Perhaps it’s Storyline No. 1: Americans are part of an epic tale of equality, of optimism and trajectory, a steady path toward prosperity that includes everyone from the melting pot working together to form a more perfect union. Its best days are still ahead.
Maybe it’s Storyline No. 2: The United States was brutal, unfair from the get-go, colonized by quarreling white European factions that shared little but a tendency to overrun indigenous cultures and hold human beings as property. Its best days, if there really were any, are receding.
Or is it somewhere in between: countless shades of gray — infinite competing and overlapping visions of America, including many from those whose stories have been muzzled for a long time.
The hard times that have befallen this nation in 2020 — a deadly pandemic, millions unemployed, political warfare, the upheaval after George Floyd’s death — have revealed an increasingly evident truth: The storylines that have long held the nation together are coming apart.

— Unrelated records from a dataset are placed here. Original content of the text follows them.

/-! ## Issue -/

/-- Joins a copy to its group's open batch, with the chain and the barrier then in force (R206, R209, R210). -/
def State.issueCopy (s : State) (gid k : Nat) (x : Copy) : State :=
  let (id, s) := s.fresh
  match (s.gang gid).bind fun g => g.group k with
  | none => s
  | some grp =>
    let x := { x with bind := grp.bind, after := if grp.chain then grp.lastCopy else none }
    let s := ({ s with copies := s.copies.put id x } : State).tally x.core 0x0D 1
    let s := s.updGang gid fun g => g.updGroup k fun y =>
      { y with openBatch := y.openBatch ++ [id], chain := false, lastCopy := some id }
    let s := if x.publish then s.updGang gid fun g => { g with pubs := g.pubs ++ [id] } else s
    s.at s.time (.copyCompletion id)

/-- A copy before its fields are set. -/
def Copy.start (c : Cur) (g : Gang) (k op : Nat) (kind : CopyKind) : Copy :=
  { core := g.core, gid := c.gid, group := k, context := g.context, team := g.team, seq := c.seq, pos := c.pos,
    slot := c.slot, kind := kind, src := 0, dst := 0, bytes := 0, stride := 0, rows := 0, rowBytes := 0,
    srcRow := 0, srcOfs := 0, dstRow := 0, dstOfs := 0, srcTile := none, record := none, bspace := false,
    shadows := [], fresh := false, cow := false, publish := false, bind := none, after := none, stage := 0,
    due := 0, gct := 0, data := [], landed := false, hsn := none, batchNo := 0, pages := [], checked := 0, opcode := op }

/-- Makes the shadow of a record on every core that holds it, filled from the current slots (R203, R247). -/
def State.makeShadows (s : State) (g : Gang) (id : Nat) : State :=
  match s.record g.team id with
  | none => s
  | some r =>
    r.slots.foldl (fun s p =>
      let (n, s) := s.takeRecordSlot g.team g.context p.1 r.bspace id
      let s := s.fillSlot r.bspace p.1 p.2 p.1 n
      s.updRecord g.team id fun r => { r with shadows := r.shadows.put p.1 n }) s

/-- Makes a copy's destination handle ready to take it: a copy-on-write of a template, then a shadow; what the
copy had to do first, with the record (R41, R203). -/
def State.copyDest (s : State) (gid : Nat) (g : Gang) (h : Nat) : (Bool × Bool × Option Nat) × State :=
  let e := g.handle h
  let live := (s.gang gid).getD g
  let cow := (live.handle h).state == .template && !s.soleRef live (live.handle h)
  let s := s.ownTile gid h
  let live := (s.gang gid).getD g
  let e' := if (live.handle h).state = .free then e else live.handle h
  match e'.ref with
  | .record id =>
    match s.record g.team id with
    | some r =>
      if r.shadows.isEmpty then
        let s := s.makeShadows g id
        let s := s.updGang gid fun g =>
          if (g.handle h).state = .live then g.putHandle h { g.handle h with state := .shadowPending } else g
        ((cow, true, some id), s)
      else ((cow, false, some id), s)
    | none => ((cow, false, none), s)
  | _ => ((cow, false, none), s)

/-- Issues one copy into a tile for a group. -/
def State.issueToTile (s : State) (gid : Nat) (g : Gang) (k h : Nat) (x : Copy) : State :=
  let ((cow, fresh, rec), s) := s.copyDest gid g h
  match rec.bind fun id => (s.record g.team id).map fun r => (id, r) with
  | some (id, r) =>
    s.issueCopy gid k { x with record := some id, bspace := r.bspace, shadows := r.shadows, cow := cow, fresh := fresh }
  | none => s

/-- A group-level copy: its place among the copies in flight, its sources, its own checks (R17, R185, R200).
DEDUCED, log 24. -/
def copyOp (gd : Guard) (srcs : List Src) (check : State → Cur → Gang → List Nat → Verdict)
    (issue : State → Cur → Gang → Nat → State) (s : State) : Host.Outcome State Fault Refusal :=
  runOp
    (fun s c g =>
      let eff := g.effGroups gd
      if eff.isEmpty then .go
      else
        (holdIf (decide (Config.copiesInFlight < s.copiesInFlight g.core + copiesBefore c g + eff.length))
          .unitFull).andThen fun _ => (checkSources c g eff srcs).andThen fun _ => check s c g eff)
    (fun s c g => (g.effGroups gd).foldl (fun s k => issue s c g k) s) s

/-- CPY, CPYB and CPYM: global rows into the shadow of a tile (R202, R203). -/
def copyIn (op : Nat) (i : Instr) (gd : Guard) (space : Bool) (noTemplate pub : Bool) (h : Handle) (a b cc : Operand) :=
  copyOp gd [.sca a, .sca b, .sca cc]
    (fun s c g eff =>
      let shape := fun k => (ssrc s c g b k).toNat % 2 ^ 32
      (checkCopyDest s c g h.val (some space) noTemplate eff).andThen fun _ =>
      (checkValue c eff shape (fun k => shapeOk (shape k)) 1).andThen fun _ =>
      (checkCopyAlign c eff (ssrc s c g a) (ssrc s c g cc)).andThen fun _ =>
      (checkQuota s c g i h.val eff).andThen fun _ => holdIf (s.publishPending g h.val) .other)
    fun s c g k =>
      let shape := (ssrc s c g b k).toNat % 2 ^ 32
      let x := Copy.start c g k op .toTile
      s.issueToTile c.gid g k h.val
        { x with src := (ssrc s c g a k).toNat, stride := (ssrc s c g cc k).toInt, rows := shapeRows shape,
                 rowBytes := shapeBytes shape, dstRow := shapeRow0 shape, dstOfs := shapeOfs shape,
                 bytes := shapeRows shape * shapeBytes shape, publish := pub }

/-- CPY. -/
def execCpy (gd : Guard) (pub : Bool) (h : Handle) (a b cc : Operand) :=
  copyIn 0x40 (.cpy gd pub h a b cc) gd false false pub h a b cc

/-- CPYB. -/
def execCpyb (gd : Guard) (pub : Bool) (h : Handle) (a b cc : Operand) :=
  copyIn 0x41 (.cpyb gd pub h a b cc) gd true false pub h a b cc

/-- CPYM. -/
def execCpym (gd : Guard) (pub : Bool) (h : Handle) (a b cc : Operand) :=
  copyIn 0x42 (.cpym gd pub h a b cc) gd false true pub h a b cc

/-- The bytes a CPYO writes, row by row. -/
def outRanges (s : State) (c : Cur) (g : Gang) (d : SReg) (b cc : Operand) (k : Nat) : List (Nat × Nat) :=
  let shape := (ssrc s c g b k).toNat % 2 ^ 32
  (List.range (shapeRows shape)).map fun i =>
    ((rowAddr (g.sreg k d.val) (ssrc s c g cc k) i).toNat, shapeBytes shape)

/-- CPYO (R202). -/
def execCpyo (gd : Guard) (d : SReg) (h : Handle) (b cc : Operand) :=
  copyOp gd [.sreg d.val, .sca b, .sca cc]
    (fun s c g eff =>
      let shape := fun k => (ssrc s c g b k).toNat % 2 ^ 32
      (checkDead c g h.val eff).andThen fun _ =>
      (checkValue c eff shape (fun k => shapeOk (shape k)) 1).andThen fun _ =>
      (checkCopyAlign c eff (fun k => g.sreg k d.val) (ssrc s c g cc)).andThen fun _ =>
        checkCopyTemplate s c g eff (outRanges s c g d b cc))
    fun s c g k =>
      let shape := (ssrc s c g b k).toNat % 2 ^ 32
      match s.tileOf g (g.handle h.val) with
      | none => s
      | some t =>
        let x := Copy.start c g k 0x43 .fromTile
        (s.updGang c.gid fun g => g.setVisible [k]).issueCopy c.gid k
          { x with dst := (g.sreg k d.val).toNat, stride := (ssrc s c g cc k).toInt, rows := shapeRows shape,
                   rowBytes := shapeBytes shape, srcRow := shapeRow0 shape, srcOfs := shapeOfs shape,
                   bytes := shapeRows shape * shapeBytes shape, srcTile := some (t.bspace, t.slot, t.record) }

“The United States is essentially a collage culture. And if you were a certain group, you had the comfort of the solidity of the great American story. It had a coherence,” says Robert Thompson, director of the Bleier Center for Television and Popular Culture at Syracuse University. “And it’s now been broken apart into a million little pieces.”
Since its inception, a nation lacking an existing shared culture instead built its identity on a series of stories. Exceptionalism. Life, liberty and the pursuit of happiness. Equality. Manifest Destiny — the Godgiven right to expand. The American dream.